* Task requirements
Your answer must be a single number: how many lines in the records below contain the word "cases".

Stored records:
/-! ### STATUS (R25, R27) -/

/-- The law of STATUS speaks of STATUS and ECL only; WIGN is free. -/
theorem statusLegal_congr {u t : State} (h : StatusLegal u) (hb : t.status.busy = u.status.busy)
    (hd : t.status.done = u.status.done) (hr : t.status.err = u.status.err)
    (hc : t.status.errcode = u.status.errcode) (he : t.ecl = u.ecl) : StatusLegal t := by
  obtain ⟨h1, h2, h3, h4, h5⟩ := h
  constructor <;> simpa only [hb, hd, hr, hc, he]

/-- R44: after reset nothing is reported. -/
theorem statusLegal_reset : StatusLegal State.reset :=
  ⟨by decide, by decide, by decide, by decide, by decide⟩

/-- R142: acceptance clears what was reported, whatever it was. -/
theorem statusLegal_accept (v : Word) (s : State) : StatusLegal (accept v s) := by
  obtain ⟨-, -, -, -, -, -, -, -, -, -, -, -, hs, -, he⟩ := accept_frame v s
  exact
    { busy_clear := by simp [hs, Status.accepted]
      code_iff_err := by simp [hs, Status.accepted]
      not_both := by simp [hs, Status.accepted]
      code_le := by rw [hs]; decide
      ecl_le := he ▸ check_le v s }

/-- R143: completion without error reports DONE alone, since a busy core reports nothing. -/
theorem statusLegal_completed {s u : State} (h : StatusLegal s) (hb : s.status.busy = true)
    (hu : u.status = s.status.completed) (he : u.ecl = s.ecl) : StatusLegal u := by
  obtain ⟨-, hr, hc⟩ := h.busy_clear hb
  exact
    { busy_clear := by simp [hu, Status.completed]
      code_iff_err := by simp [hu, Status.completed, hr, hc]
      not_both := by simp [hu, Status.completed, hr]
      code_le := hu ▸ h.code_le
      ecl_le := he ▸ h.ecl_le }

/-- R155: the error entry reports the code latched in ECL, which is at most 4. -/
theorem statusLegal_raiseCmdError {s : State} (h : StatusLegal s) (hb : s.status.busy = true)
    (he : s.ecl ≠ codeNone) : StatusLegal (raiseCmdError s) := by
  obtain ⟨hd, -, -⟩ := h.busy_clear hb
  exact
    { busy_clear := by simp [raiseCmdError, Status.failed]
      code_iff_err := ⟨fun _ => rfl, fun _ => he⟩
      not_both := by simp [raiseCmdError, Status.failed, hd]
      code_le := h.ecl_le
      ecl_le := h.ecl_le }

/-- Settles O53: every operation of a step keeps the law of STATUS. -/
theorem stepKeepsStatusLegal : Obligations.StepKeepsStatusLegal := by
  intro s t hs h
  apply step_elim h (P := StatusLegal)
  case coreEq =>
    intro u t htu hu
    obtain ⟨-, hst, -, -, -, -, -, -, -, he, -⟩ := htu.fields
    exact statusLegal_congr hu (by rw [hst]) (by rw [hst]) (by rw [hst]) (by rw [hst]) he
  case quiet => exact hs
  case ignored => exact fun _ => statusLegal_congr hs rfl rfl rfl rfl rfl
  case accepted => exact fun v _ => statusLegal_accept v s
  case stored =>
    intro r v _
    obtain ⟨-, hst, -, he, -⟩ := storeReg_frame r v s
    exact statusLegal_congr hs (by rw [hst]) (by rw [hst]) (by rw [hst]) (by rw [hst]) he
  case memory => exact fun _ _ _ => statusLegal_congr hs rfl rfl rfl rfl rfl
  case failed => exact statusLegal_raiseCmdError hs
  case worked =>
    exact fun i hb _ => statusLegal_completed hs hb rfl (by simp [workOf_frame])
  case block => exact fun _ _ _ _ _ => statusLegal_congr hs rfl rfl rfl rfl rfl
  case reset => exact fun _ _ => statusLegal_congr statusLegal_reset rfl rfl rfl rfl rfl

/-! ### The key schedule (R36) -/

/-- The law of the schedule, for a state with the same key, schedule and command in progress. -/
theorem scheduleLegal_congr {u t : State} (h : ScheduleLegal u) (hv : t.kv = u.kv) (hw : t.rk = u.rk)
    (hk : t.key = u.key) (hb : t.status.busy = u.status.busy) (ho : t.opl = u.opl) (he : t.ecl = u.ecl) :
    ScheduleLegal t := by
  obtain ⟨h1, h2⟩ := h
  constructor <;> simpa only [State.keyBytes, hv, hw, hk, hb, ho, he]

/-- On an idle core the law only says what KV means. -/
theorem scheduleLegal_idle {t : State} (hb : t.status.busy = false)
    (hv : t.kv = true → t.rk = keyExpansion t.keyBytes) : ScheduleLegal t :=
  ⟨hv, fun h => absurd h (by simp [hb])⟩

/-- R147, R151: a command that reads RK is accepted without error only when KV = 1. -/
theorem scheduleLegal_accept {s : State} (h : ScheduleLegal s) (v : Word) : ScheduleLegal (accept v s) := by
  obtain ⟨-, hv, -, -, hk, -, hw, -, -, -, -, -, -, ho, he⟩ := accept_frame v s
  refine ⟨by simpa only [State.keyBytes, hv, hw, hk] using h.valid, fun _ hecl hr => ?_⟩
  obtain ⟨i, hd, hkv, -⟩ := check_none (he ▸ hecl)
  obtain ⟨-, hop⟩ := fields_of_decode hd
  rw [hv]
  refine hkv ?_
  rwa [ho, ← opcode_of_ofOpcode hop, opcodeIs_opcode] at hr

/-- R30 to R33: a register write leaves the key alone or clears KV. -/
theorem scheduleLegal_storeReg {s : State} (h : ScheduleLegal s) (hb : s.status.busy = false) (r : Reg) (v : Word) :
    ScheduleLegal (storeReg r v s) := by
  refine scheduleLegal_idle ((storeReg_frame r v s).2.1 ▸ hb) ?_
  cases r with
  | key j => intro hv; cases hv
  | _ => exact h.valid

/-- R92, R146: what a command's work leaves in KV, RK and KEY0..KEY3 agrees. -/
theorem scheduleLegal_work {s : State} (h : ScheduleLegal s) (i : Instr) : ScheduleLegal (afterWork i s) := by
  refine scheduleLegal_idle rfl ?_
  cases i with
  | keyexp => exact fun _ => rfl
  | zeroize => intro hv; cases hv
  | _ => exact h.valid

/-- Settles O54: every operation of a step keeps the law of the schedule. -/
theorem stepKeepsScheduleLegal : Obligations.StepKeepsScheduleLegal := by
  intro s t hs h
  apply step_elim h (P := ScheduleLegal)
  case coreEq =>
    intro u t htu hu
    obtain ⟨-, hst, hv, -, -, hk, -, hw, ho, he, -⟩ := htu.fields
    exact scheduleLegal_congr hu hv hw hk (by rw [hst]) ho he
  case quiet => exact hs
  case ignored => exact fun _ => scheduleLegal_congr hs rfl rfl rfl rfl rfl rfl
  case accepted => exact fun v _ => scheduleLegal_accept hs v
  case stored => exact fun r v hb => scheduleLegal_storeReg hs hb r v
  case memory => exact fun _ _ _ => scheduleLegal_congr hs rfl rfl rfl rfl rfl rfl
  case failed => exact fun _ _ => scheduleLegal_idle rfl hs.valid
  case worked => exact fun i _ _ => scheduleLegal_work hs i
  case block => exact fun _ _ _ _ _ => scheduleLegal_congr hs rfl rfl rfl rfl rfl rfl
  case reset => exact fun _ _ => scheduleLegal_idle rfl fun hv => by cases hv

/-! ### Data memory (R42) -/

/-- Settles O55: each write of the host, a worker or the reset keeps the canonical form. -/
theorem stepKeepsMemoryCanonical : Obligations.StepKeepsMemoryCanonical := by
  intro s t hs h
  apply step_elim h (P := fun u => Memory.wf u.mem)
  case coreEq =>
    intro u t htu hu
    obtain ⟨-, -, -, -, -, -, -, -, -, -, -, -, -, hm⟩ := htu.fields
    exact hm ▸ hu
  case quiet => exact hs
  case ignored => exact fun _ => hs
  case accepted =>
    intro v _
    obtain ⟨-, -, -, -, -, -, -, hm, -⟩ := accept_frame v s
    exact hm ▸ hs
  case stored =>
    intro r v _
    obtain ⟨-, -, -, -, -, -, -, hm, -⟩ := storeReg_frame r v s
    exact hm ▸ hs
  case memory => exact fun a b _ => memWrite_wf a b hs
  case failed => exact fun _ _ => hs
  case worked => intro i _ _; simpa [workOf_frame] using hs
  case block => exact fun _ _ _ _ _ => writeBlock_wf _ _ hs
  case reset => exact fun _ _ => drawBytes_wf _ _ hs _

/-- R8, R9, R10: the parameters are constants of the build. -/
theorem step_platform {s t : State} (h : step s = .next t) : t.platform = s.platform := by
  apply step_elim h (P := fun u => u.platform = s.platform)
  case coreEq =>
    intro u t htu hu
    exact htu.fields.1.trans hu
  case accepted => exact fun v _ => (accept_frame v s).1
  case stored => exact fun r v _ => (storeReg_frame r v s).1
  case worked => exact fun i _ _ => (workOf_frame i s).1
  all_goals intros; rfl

* Expected answer
5